In the Yukos times, all major companies worked according to similar schemes, he said. "All major companies used one of the three main schemes: bonuses granted to organizations of disabled citizens; subventions and regional tax concessions - the latter were used by most companies. Our auditors and lawyers and those of other companies considered this scheme legal and the government's lawyers shared this view. Moreover, we would discuss with the Finance Ministry how much should be paid in taxes in each region. This would have an effect on transfer," Khodorkovsky said.

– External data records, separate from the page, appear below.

/-- Spec 46 R183: MRS of each special register; the words that name none, or a register it may not write, are refused. The model's
choices: without SYSTEM_EXT the word decodes and its execution raises the condition (notes/assumptions/9.md), and what the
execution does for Rd = 13, which no word decodes to (notes/assumptions/10.md). -/
def Obligations.ReadSpecialRegister : Prop :=
  ∀ (s : State) (rd : Reg) (r : SysReg),
    (rd ≠ 13 → rd ≠ 15 → encodes32 0xF3EF#16 (0b1000#4 ++ f4 rd ++ sysmField r) (.mrs rd r)) ∧
    (∀ sysm : BitVec 8, rd = 13 ∨ rd = 15 ∨ (∀ q, sysm ≠ sysmField q) →
      refusedWord 0xF3EF#16 (some (0b1000#4 ++ f4 rd ++ sysm))) ∧
    (s.params.systemExt = true → rd ≠ 15 → runs (.mrs rd r) s
      (plainResult s rd (match r with
        | .apsr | .iapsr | .eapsr | .xpsr => BitVec.ofNat 32 (s.cpu.flags.n.toNat * 2 ^ 31 +
            s.cpu.flags.z.toNat * 2 ^ 30 + s.cpu.flags.c.toNat * 2 ^ 29 + s.cpu.flags.v.toNat * 2 ^ 28)
        | .ipsr | .epsr | .iepsr | .control => 0#32
        | .msp => s.x 13
        | .primask => BitVec.ofNat 32 s.cpu.primask.toNat) 3)) ∧
    (s.params.systemExt = false →
      exec (.mrs rd r) s = .fault (.malformedInstruction s.addr 0xF3EF#16 (some (0b1000#4 ++ f4 rd ++ sysmField r))))

/-- Spec 46 R184: MSR of each special register. The model's choices: without SYSTEM_EXT the word decodes and its execution raises the
condition (notes/assumptions/9.md), and what the execution does for Rn = 13 and Rn = 15, which no word decodes to
(notes/assumptions/10.md). -/
def Obligations.WriteSpecialRegister : Prop :=
  ∀ (s : State) (rn : Reg) (r : SysReg) (v : Word), v = s.x rn →
    (rn ≠ 13 → rn ≠ 15 → encodes32 (0b111100111000#12 ++ f4 rn) (0b10001000#8 ++ sysmField r) (.msr r rn)) ∧
    (∀ sysm : BitVec 8, rn = 13 ∨ rn = 15 ∨ (∀ q, sysm ≠ sysmField q) →
      refusedWord (0b111100111000#12 ++ f4 rn) (some (0b10001000#8 ++ sysm))) ∧
    (s.params.systemExt = true →
      (r = .apsr ∨ r = .iapsr ∨ r = .eapsr ∨ r = .xpsr → runs (.msr r rn) s fun t =>
        t.cpu.flags = ⟨v.getLsbD 31, v.getLsbD 30, v.getLsbD 29, v.getLsbD 28⟩ ∧ t.stepCycles = 3 ∧
          registerFrame s t []) ∧
      (r = .ipsr ∨ r = .epsr ∨ r = .iepsr ∨ (r = .control ∧ v.getLsbD 1 = false) →
        runs (.msr r rn) s (nopResult s 3)) ∧
      (r = .msp → runs (.msr r rn) s (plainResult s 13 (v &&& 0xFFFFFFFC#32) 3)) ∧
      (r = .primask → runs (.msr r rn) s fun t =>
        t.cpu.primask = v.getLsbD 0 ∧ t.cpu.mode = s.cpu.mode ∧ t.cpu.pending = s.cpu.pending ∧ t.stepCycles = 3 ∧
          keepsRegs s t [] ∧ keepsFlags s t ∧ keepsPc s t ∧ keepsBytes s t ∧ t.exitFlag = s.exitFlag ∧ keepsLoop s t) ∧
      (r = .control → v.getLsbD 1 = true → exec (.msr r rn) s =
        .fault (.malformedInstruction s.addr (0b111100111000#12 ++ f4 rn) (some (0b10001000#8 ++ sysmField r))))) ∧
    (s.params.systemExt = false → exec (.msr r rn) s =
      .fault (.malformedInstruction s.addr (0b111100111000#12 ++ f4 rn) (some (0b10001000#8 ++ sysmField r))))
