-- ==== Sys2Proof/Tests/Slice0.lean ====
section
/-! SUPPORT. Tests of single steps against the vectors of spec 95, words written out from the encodings of spec 30, ill-formed terms,
and a witness for the hypotheses of every obligation that has some. -/

namespace Sys2Proof.Tests

open Sys2Proof Sys2Proof.Machine

/-! ### The setup of spec 95, section L2 -/

/-- Halfwords stored from an address upward. -/
def place (hws : List Half) (a : Word) (s : State) : State :=
  s.setMem (placeBytes (hws.flatMap fun h => [h.extractLsb' 0 8, h.extractLsb' 8 8]) a s.mem)

/-- The instruction at A = 0x100, the flags, the registers and the words that differ from 0. -/
def setup (hws : List Half) (nzcv : BitVec 4) (regs : List (Reg × Word)) (words : List (Word × Word)) : State :=
  let s := ((place hws 0x100#32 State.reset).setPcReg 0x105#32).setFlags (Flags.ofWord (nzcv ++ 0#28))
  let s := regs.foldl (fun s p => s.setX p.1 p.2) s
  words.foldl (fun s p => s.setMem (s.mem.store p.1 .word p.2)) s

/-- SYSTEM_EXT true. -/
def systemOn (s : State) : State := { s with params := { s.params with systemExt := true } }

/-- PM set. -/
def masked (s : State) : State := s.setPrimask true

/-- One CPU step ends with these flags, `pc_reg`, cycles, registers and words. -/
def ends (s : State) (nzcv : BitVec 4) (pcReg : Word) (cycles : Nat) (regs : List (Reg × Word))
    (words : List (Word × Word)) : Bool :=
  match cpuStep s with
  | .next t => t.cpu.flags.packed == nzcv ++ 0#28 && t.cpu.pcReg == pcReg && t.stepCycles == cycles &&
      regs.all (fun p => t.x p.1 == p.2) && words.all (fun p => t.mem.load p.1 .word == p.2)
  | _ => false

/-- One CPU step raises this fatal condition. -/
def stops (s : State) (f : Fault) : Bool :=
  match cpuStep s with
  | .fault g => decide (g = f)
  | _ => false

/-- An outcome is a next state. -/
def completes (o : Result) : Bool :=
  match o with
  | .next _ => true
  | _ => false

theorem exists_of_completes {o : Result} (h : completes o = true) : ∃ t, o = .next t := by
  cases o with
  | next t => exact ⟨t, rfl⟩
  | fault f => cases h
  | refused r => cases h

theorem eq_fault {o : Result} {f : Fault} (h : (match o with | .fault g => decide (g = f) | _ => false) = true) :
    o = .fault f := by
  cases o with
  | next t => cases h
  | fault g => exact congrArg Host.Outcome.fault (by simpa using h)
  | refused r => cases h

theorem exists_next {o : Result} {P : State → Prop} [DecidablePred P]
    (h : (match o with | .next t => decide (P t) | _ => false) = true) : ∃ t, o = .next t ∧ P t := by
  cases o with
  | next t => exact ⟨t, rfl, by simpa using h⟩
  | fault f => cases h
  | refused r => cases h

Khodorkovsky said again that he is not guilty and that all the charges brought against him are unfair. "Our tax laws are very ambiguous, so speculation about what is and what is not legal always surrounds companies and must be tackled in arbitration courts. But confessing to a crime you did not commit is a different thing. It would be lying under oath, from which innocent people will suffer. I can't buy freedom through perjury," Khodorkovsky said, commenting on the proposal that he plead guilty and be granted release on parole.

The Basmanny District Court in Moscow arrested Khodorkovsky on Oct. 25, 2003. He has been in custody ever since. Khodorkovsky and Lebedev were sentenced to nine years in prison on charges of fraud and tax evasion in May 2005. The Moscow City Court later reduced their sentences to eight years.

News on the second criminal case against Khodorkovsky and Lebedev first appeared in 2005 when the first trial was nearing the end.

On Dec. 30, 2010, Moscow's Khamovnichesky District Court sentenced Khodorkovsky and Lebedev to 14 years in prison. The Moscow City Court reduced the sentence to 13 years on May 24, 2011. The countdown started from February 2007, but the terms served under the first case will be taken into account, so the final term begins from 2003, the court ruled.